#### [Saved entries]

● ● ● ●

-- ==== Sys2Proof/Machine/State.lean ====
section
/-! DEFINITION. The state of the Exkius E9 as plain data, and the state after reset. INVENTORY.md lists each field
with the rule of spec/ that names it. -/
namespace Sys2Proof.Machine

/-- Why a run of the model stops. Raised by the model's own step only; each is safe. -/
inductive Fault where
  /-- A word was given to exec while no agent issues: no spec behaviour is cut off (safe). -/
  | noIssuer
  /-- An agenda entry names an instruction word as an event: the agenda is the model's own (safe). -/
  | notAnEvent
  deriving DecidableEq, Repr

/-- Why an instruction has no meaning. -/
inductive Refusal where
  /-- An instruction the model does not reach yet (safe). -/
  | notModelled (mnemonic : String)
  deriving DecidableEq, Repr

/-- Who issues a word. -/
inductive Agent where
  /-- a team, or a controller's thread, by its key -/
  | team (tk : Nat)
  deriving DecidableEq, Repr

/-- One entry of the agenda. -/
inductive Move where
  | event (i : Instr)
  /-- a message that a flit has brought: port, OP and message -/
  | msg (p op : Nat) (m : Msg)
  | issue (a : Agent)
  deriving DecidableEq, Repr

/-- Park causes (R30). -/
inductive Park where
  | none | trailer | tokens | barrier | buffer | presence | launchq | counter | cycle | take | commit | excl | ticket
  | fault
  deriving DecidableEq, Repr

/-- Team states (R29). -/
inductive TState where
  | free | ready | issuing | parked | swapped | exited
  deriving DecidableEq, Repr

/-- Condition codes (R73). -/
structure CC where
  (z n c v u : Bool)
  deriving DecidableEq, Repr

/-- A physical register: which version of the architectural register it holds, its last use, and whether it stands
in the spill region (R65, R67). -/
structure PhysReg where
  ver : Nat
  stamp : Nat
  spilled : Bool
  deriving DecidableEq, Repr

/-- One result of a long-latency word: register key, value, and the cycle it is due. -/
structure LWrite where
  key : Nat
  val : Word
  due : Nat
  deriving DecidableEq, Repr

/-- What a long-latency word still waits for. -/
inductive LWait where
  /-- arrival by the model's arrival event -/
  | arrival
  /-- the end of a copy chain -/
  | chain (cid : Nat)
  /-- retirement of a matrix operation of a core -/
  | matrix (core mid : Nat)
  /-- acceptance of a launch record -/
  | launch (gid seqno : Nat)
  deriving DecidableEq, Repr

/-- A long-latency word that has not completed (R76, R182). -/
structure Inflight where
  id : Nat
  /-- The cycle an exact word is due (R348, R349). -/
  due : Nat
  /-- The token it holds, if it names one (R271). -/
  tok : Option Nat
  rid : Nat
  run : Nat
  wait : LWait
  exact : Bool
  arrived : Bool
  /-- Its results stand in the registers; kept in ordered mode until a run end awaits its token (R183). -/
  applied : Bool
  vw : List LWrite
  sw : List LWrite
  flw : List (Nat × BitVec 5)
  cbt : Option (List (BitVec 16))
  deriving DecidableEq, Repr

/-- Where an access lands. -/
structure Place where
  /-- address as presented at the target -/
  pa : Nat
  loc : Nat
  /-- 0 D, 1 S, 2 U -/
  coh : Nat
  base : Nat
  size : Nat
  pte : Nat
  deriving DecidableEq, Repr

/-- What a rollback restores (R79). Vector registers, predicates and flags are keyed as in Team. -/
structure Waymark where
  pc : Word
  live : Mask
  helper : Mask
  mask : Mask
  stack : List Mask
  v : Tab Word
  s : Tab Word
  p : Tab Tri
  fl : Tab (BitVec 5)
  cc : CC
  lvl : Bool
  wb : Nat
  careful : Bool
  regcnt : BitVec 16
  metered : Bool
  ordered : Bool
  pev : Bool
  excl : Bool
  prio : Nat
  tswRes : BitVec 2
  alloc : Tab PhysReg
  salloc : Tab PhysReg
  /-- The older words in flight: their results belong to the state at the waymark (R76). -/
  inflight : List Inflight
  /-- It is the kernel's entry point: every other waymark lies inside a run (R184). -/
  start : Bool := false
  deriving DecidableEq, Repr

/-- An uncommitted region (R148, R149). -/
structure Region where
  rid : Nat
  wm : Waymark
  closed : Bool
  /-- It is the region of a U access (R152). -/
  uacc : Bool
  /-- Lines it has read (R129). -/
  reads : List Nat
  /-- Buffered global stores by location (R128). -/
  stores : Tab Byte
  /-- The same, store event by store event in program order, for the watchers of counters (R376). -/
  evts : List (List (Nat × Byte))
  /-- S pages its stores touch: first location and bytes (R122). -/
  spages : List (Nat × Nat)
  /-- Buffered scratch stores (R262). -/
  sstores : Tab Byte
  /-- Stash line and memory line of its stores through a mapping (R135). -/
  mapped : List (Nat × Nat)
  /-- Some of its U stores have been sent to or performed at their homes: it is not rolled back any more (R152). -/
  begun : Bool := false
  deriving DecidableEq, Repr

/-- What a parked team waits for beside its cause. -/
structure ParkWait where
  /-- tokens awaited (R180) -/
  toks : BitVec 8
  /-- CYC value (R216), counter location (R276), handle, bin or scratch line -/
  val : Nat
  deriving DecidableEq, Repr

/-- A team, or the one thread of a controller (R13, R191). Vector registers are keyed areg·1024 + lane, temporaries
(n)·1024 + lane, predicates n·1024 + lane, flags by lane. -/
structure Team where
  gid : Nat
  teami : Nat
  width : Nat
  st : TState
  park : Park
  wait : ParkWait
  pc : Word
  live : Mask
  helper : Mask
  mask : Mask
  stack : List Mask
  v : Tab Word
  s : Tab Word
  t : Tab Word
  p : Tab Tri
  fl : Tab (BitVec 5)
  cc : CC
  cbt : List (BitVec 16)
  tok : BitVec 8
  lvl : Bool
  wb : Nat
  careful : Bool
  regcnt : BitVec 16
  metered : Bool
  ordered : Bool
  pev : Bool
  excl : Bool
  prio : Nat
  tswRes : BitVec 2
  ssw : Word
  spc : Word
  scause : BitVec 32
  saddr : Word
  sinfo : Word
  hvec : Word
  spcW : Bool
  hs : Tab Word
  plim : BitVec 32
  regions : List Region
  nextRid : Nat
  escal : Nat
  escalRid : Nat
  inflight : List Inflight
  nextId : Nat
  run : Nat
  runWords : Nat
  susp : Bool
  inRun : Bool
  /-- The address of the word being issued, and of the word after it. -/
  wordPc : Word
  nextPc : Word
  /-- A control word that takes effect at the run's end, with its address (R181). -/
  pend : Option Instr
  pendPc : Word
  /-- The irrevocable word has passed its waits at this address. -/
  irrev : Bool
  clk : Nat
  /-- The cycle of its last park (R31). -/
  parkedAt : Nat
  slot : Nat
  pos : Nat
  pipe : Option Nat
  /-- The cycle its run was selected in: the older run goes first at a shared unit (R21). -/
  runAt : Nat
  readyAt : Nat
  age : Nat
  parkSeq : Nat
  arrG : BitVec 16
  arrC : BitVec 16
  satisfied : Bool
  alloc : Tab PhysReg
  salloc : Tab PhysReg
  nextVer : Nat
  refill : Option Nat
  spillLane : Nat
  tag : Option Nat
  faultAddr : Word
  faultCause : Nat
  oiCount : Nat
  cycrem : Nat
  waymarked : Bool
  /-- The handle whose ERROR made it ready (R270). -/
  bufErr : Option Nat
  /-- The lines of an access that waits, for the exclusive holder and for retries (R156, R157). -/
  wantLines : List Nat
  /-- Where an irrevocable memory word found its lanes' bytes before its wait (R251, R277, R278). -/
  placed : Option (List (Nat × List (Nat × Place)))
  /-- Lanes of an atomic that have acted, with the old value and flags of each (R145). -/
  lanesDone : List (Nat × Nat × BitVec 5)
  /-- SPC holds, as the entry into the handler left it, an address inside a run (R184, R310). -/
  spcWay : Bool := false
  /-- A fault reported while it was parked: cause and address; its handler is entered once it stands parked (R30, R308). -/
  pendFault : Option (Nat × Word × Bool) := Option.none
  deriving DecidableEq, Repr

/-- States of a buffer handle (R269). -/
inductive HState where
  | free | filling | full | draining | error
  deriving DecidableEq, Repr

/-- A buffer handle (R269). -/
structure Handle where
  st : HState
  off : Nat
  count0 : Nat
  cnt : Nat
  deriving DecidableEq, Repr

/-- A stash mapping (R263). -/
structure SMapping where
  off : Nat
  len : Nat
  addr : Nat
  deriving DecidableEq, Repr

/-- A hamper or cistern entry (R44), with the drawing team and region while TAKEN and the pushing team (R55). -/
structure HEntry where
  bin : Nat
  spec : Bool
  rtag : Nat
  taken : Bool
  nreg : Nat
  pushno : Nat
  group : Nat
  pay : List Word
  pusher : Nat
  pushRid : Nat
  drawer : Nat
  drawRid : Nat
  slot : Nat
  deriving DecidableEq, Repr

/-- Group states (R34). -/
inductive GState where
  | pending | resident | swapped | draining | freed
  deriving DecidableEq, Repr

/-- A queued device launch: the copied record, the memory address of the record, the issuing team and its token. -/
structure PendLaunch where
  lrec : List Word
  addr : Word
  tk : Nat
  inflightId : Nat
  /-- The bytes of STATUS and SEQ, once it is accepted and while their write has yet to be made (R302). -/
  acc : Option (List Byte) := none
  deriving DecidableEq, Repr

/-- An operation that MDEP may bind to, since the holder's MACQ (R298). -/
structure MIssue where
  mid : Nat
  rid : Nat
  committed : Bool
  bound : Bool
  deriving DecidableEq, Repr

● ● ● ●

#### [Work to complete]
As the answer, set down only the lines from the data above between the one holding "placed : Option" and the one holding "its token. -/", inclusive, exactly as they read.

#### [The answer]
  placed : Option (List (Nat × List (Nat × Place)))
  /-- Lanes of an atomic that have acted, with the old value and flags of each (R145). -/
  lanesDone : List (Nat × Nat × BitVec 5)
  /-- SPC holds, as the entry into the handler left it, an address inside a run (R184, R310). -/
  spcWay : Bool := false
  /-- A fault reported while it was parked: cause and address; its handler is entered once it stands parked (R30, R308). -/
  pendFault : Option (Nat × Word × Bool) := Option.none
  deriving DecidableEq, Repr

/-- States of a buffer handle (R269). -/
inductive HState where
  | free | filling | full | draining | error
  deriving DecidableEq, Repr

/-- A buffer handle (R269). -/
structure Handle where
  st : HState
  off : Nat
  count0 : Nat
  cnt : Nat
  deriving DecidableEq, Repr

/-- A stash mapping (R263). -/
structure SMapping where
  off : Nat
  len : Nat
  addr : Nat
  deriving DecidableEq, Repr

/-- A hamper or cistern entry (R44), with the drawing team and region while TAKEN and the pushing team (R55). -/
structure HEntry where
  bin : Nat
  spec : Bool
  rtag : Nat
  taken : Bool
  nreg : Nat
  pushno : Nat
  group : Nat
  pay : List Word
  pusher : Nat
  pushRid : Nat
  drawer : Nat
  drawRid : Nat
  slot : Nat
  deriving DecidableEq, Repr

/-- Group states (R34). -/
inductive GState where
  | pending | resident | swapped | draining | freed
  deriving DecidableEq, Repr

/-- A queued device launch: the copied record, the memory address of the record, the issuing team and its token. -/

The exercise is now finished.